The primary aim of this study was to validate a particle-enhanced immunoturbidimetric assay (PETIA) for measurement of canine urinary cystatin C. A second objective was to evaluate the performance of this marker in urine to discriminate dogs with and without renal disease.

MATERIALS AND METHODS

  1. Top of page
  2. Abstract
  3. INTRODUCTION
  4. MATERIALS AND METHODS
  5. RESULTS
  6. DISCUSSION
  7. References

This study was conducted in accordance with national (UK) and local ethical guidelines.

Animals

Blood and urine samples in excess of amounts required for routine diagnostic testing and with owner consent for use were obtained for this study. Samples from control and renal disease dogs were sourced from three veterinary centres (two veterinary hospitals and one general practice) or were provided by commercial laboratories. For the purpose of this study, serum creatinine, urea and cystatin C and urinary cystatin C (UCysC), creatinine and total protein were measured and recorded. In addition, UCysC and urinary total protein were normalised for urinary creatinine to compensate for differences in diuresis. The collection of urine was random and untimed. Routine complete blood count (CBC), biochemistry and urinalysis were performed within 24 hours of collection. Both SCysC and UCysC were measured within 24 hours of collection until the stability test was carried out.
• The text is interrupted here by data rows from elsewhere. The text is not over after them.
/-- Settles O3: by the decoder's rows; a row's mnemonic is no other row's, and the two skip rows have no effect. -/
theorem instructionValueComparedWhole : Obligations.InstructionValueComparedWhole := by
  unfold Obligations.InstructionValueComparedWhole
  intro P cmd inst
  have hrow := decodePack_decodesTo P
  generalize decodePack P = i at hrow ⊢
  cases hrow with
  | memoryPreset hcmd hinst | borderPreset hcmd hinst | copyFont hcmd hinst | scrollPreset hcmd hinst
  | scrollCopy hcmd hinst | loadClutLo hcmd hinst | loadClutHi hcmd hinst | xorFont hcmd hinst =>
    simp [cmd, inst, Instr.mnemonic, hcmd, hinst]
  | skipInst hcmd hinst =>
    simp only [List.mem_cons, List.not_mem_nil, or_false, not_or] at hinst
    simp [cmd, inst, Instr.mnemonic, hcmd, hinst]
  | skipCmd hcmd => simp [cmd, Instr.mnemonic, hcmd]

/-! ## The bytes the decoder reads -/

/-- The packs agree in the command, the instruction value and the sixteen data bytes (R71, R73). -/
def AgreeOnUsedBytes (P Q : Pack) : Prop :=
  ∀ (n : Nat) (_ : n < 24), n < 2 ∨ 4 ≤ n ∧ n < 20 → P[n] = Q[n]

section
variable {P Q : Pack} (h : AgreeOnUsedBytes P Q)
include h

theorem AgreeOnUsedBytes.cmdOf_eq : cmdOf P = cmdOf Q := by
  unfold cmdOf
  rw [h 0 (by decide) (by decide)]

theorem AgreeOnUsedBytes.instOf_eq : instOf P = instOf Q := by
  unfold instOf
  rw [h 1 (by decide) (by decide)]

theorem AgreeOnUsedBytes.indexField_eq : indexField P = indexField Q := by
  unfold indexField
  rw [h 4 (by decide) (by decide)]

theorem AgreeOnUsedBytes.hdirField_eq : hdirField P = hdirField Q := by
  unfold hdirField
  rw [h 5 (by decide) (by decide)]

theorem AgreeOnUsedBytes.vdirField_eq : vdirField P = vdirField Q := by
  unfold vdirField
  rw [h 6 (by decide) (by decide)]

theorem AgreeOnUsedBytes.fontFields_eq : fontFields P = fontFields Q := by
  have hrow : ∀ r : Fin 12, P[8 + r.val] = Q[8 + r.val] := fun r => h _ (by omega) (by omega)
  unfold fontFields
  simp only [hrow, h 4 (by decide) (by decide), h 5 (by decide) (by decide), h 6 (by decide) (by decide),
    h 7 (by decide) (by decide)]

theorem AgreeOnUsedBytes.clutFields_eq : clutFields P = clutFields Q := by
  have hfst : ∀ i : Fin 8, P[4 + 2 * i.val] = Q[4 + 2 * i.val] := fun i => h _ (by omega) (by omega)
  have hsnd : ∀ i : Fin 8, P[5 + 2 * i.val] = Q[5 + 2 * i.val] := fun i => h _ (by omega) (by omega)
  unfold clutFields
  simp only [hfst, hsnd]

theorem AgreeOnUsedBytes.decodePack_eq : decodePack P = decodePack Q := by
  unfold decodePack
  rw [h.cmdOf_eq, h.instOf_eq, h.indexField_eq, h.hdirField_eq, h.vdirField_eq, h.fontFields_eq, h.clutFields_eq]

end

/-- Settles O5: every field of the decoder is read from the used bytes. -/
theorem unusedBytesAreNotRead : Obligations.UnusedBytesAreNotRead := by
  unfold Obligations.UnusedBytesAreNotRead
  intro P Q h
  have hused : AgreeOnUsedBytes P Q := fun n hn hu =>
    h n hn (by omega) (by omega) (by omega) (by omega) (by omega) (by omega)
  exact hused.decodePack_eq

/-! ## The colour entries of a CLUT pack -/

theorem clutField_red_toNat (b0 b1 : Byte) : (clutField b0 b1).red.toNat = b0.toNat / 4 % 16 := by
  simp [clutField, BitVec.extractLsb'_toNat, Nat.shiftRight_eq_div_pow]

theorem clutField_green_toNat (b0 b1 : Byte) :
    (clutField b0 b1).green.toNat = b0.toNat % 4 * 4 + b1.toNat / 16 % 4 := by
  have hlow : b1.toNat / 16 % 4 < 2 ^ 2 := Nat.mod_lt _ (by decide)
  simp only [clutField]
  rw [BitVec.toNat_append, code_toNat, ← Nat.shiftLeft_add_eq_or_of_lt hlow, Nat.shiftLeft_eq]
  simp

theorem clutField_blue_toNat (b0 b1 : Byte) : (clutField b0 b1).blue.toNat = b1.toNat % 16 := by
  simp [clutField]

theorem clutFields_getElem (P : Pack) (i : Nat) (h : i < 8) :
    (clutFields P)[i] = clutField P[4 + 2 * i] P[5 + 2 * i] := by
  simp [clutFields]

/-- Settles O8: the entries are `clutFields`, whose components are arithmetic on the two bytes of a pair. -/
theorem clutFieldsFromBytes : Obligations.ClutFieldsFromBytes := by
  unfold Obligations.ClutFieldsFromBytes
  intro P hcmd
  refine ⟨clutFields P, fun hlo => (DecodesTo.loadClutLo hcmd hlo).decodePack_eq,
    fun hhi => (DecodesTo.loadClutHi hcmd hhi).decodePack_eq, ?_⟩
  intro i hi b0 b1 c
  refine ⟨?_, ?_, ?_, expand17_toNat _, expand17_toNat _, expand17_toNat _⟩
  · rw [clutFields_getElem, clutField_red_toNat]
  · rw [clutFields_getElem, clutField_green_toNat]
  · rw [clutFields_getElem, clutField_blue_toNat]

end Sys2Proof.Machine
end

section
/-! The dispatcher: the two skip rows (40_decoder_dispatch.md R107, R108) and the cursor of a DECODE_TO (R102, R104). -/

namespace Sys2Proof.Machine

/-! ## The skip rows -/

/-- Settles O22: by the decoder's rows, each condition on the bytes selects one of the two skip instructions. -/
theorem skippedPacksChangeNothing : Obligations.SkippedPacksChangeNothing := by
  unfold Obligations.SkippedPacksChangeNothing
  refine ⟨exec_skipCmd, exec_skipInst, fun P s hskip => ?_⟩
  by_cases hcmd : P[0].toNat % 64 = 9
  · have hinst := hskip.resolve_left (not_not_intro hcmd)
    rw [(DecodesTo.skipInst hcmd hinst).decodePack_eq, exec_skipInst]
  · rw [(DecodesTo.skipCmd hcmd).decodePack_eq, exec_skipCmd]

/-! ## Backward seeks -/

/-- A batch from the reset core replays the stream from pack 0. -/
theorem batchCore_reset (st : PackStream) (target : PackIndex) :
    batchCore st target Decoder.reset = (replay st target.toNat).withCurrentPack target := rfl

/-- The core after an accepted DECODE_TO behind the cursor (R104). -/
theorem actionCore_decodeTo_backward {d : Decoder} {e : Env} {target : PackIndex}
    (hlen : 24 * target.toNat ≤ e.stream.length) (hback : target.toNat < d.currentPack.toNat) :
    actionCore (.command (.decodeTo target)) d e = (replay e.stream target.toNat).withCurrentPack target := by
  rw [actionCore, if_neg (Nat.not_lt.2 hlen), if_pos hback, batchCore_reset]
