-- ==== Sys2Proof/Machine/RestraintCommands.lean ====
section
/-! DEFINITION. The commands of the restraint port and of the crash lock's hold timer (chapters 6 and 9). -/

namespace Sys2Proof.Machine

/-- LOCK_HOLD_TIMER_EXPIRY (R110). -/
def execLockHoldTimerExpiry (s : State) : Host.Outcome State Fault Refusal := .next (holdExpires s)

/-- NOP, command 0x01 (R151). -/
def execNop (arg : Byte) (s : State) : Host.Outcome State Fault Refusal :=
  .next (takeRequest 0x01 arg (answerOk 0x01 nopPayload) s)

/-- GET_FRONT, command 0x02 (R151). -/
def execGetFront (arg : Byte) (s : State) : Host.Outcome State Fault Refusal :=
  .next (takeRequest 0x02 arg (answerOk 0x02 getFrontPayload) s)

/-- GET_POSITION, command 0x03 (R16, R151). -/
def execGetPosition (arg : Byte) (s : State) : Host.Outcome State Fault Refusal :=
  .next (takeRequest 0x03 arg (answerPosition arg) s)

/-- GET_STATUS, command 0x04 (R151). -/
def execGetStatus (arg : Byte) (s : State) : Host.Outcome State Fault Refusal :=
  .next (takeRequest 0x04 arg (answerOk 0x04 getStatusPayload) s)

/-- LOCK, command 0x0A (R107). -/
def execLock (arg : Byte) (s : State) : Host.Outcome State Fault Refusal :=
  .next (takeRequest 0x0A arg (answerLock arg) s)

/-- UNLOCK, command 0x0B (R109). -/
def execUnlock (arg : Byte) (s : State) : Host.Outcome State Fault Refusal :=
  .next (takeRequest 0x0B arg answerUnlock s)

/-- FRAME_ERROR (R150). -/
def execFrameError (s : State) : Host.Outcome State Fault Refusal := .next (frameErrs s)

/-- UNKNOWN_COMMAND (R150). -/
def execUnknownCommand (command arg : Byte) (s : State) : Host.Outcome State Fault Refusal :=
  .next (takeRequest command arg (respond ⟨command, .unknownCommand, 0⟩) s)

end Sys2Proof.Machine
end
Once storage stability was demonstrated, the samples were analysed within 1 or 3 months of collection if the samples were stored at –20 or –80°C, respectively.

Similar to a previous study on canine SCysC (Jensen and others 2001), dogs were divided into three groups: healthy dogs (group A), non-renal disease dogs (group B) and renal disease dogs (group C). Dogs were defined as healthy if their history, physical examination, CBC, biochemistry and urinalysis which included specific gravity, dipstick, sediment analysis and urine protein to creatinine ratio were unremarkable. Non-renal disease dogs were patients admitted with a disease unrelated to the urinary tract and without a history (past or recent) or clinical signs referable to kidney disease and that did not have concentrations of urea and creatinine above the upper limit of the reference interval at the time of recruitment. Dogs were included in group C if they were azotaemic and the anamnesis and clinical signs were consistent with intrinsic renal disease (pre-renal and post-renal diseases were excluded). The historical signs related to renal failure included polyuria and polydipsia, vomiting, anorexia, and weight loss. Azotaemia was defined as urea and creatinine concentrations above the upper limit of the reference intervals (reference intervals for urea and creatinine are 3·3 to 8 mmol/L and 36 to 120 μmol/L, respectively). All samples received from external institutions were re-analysed for urea and creatinine and the same inclusion criteria were adopted.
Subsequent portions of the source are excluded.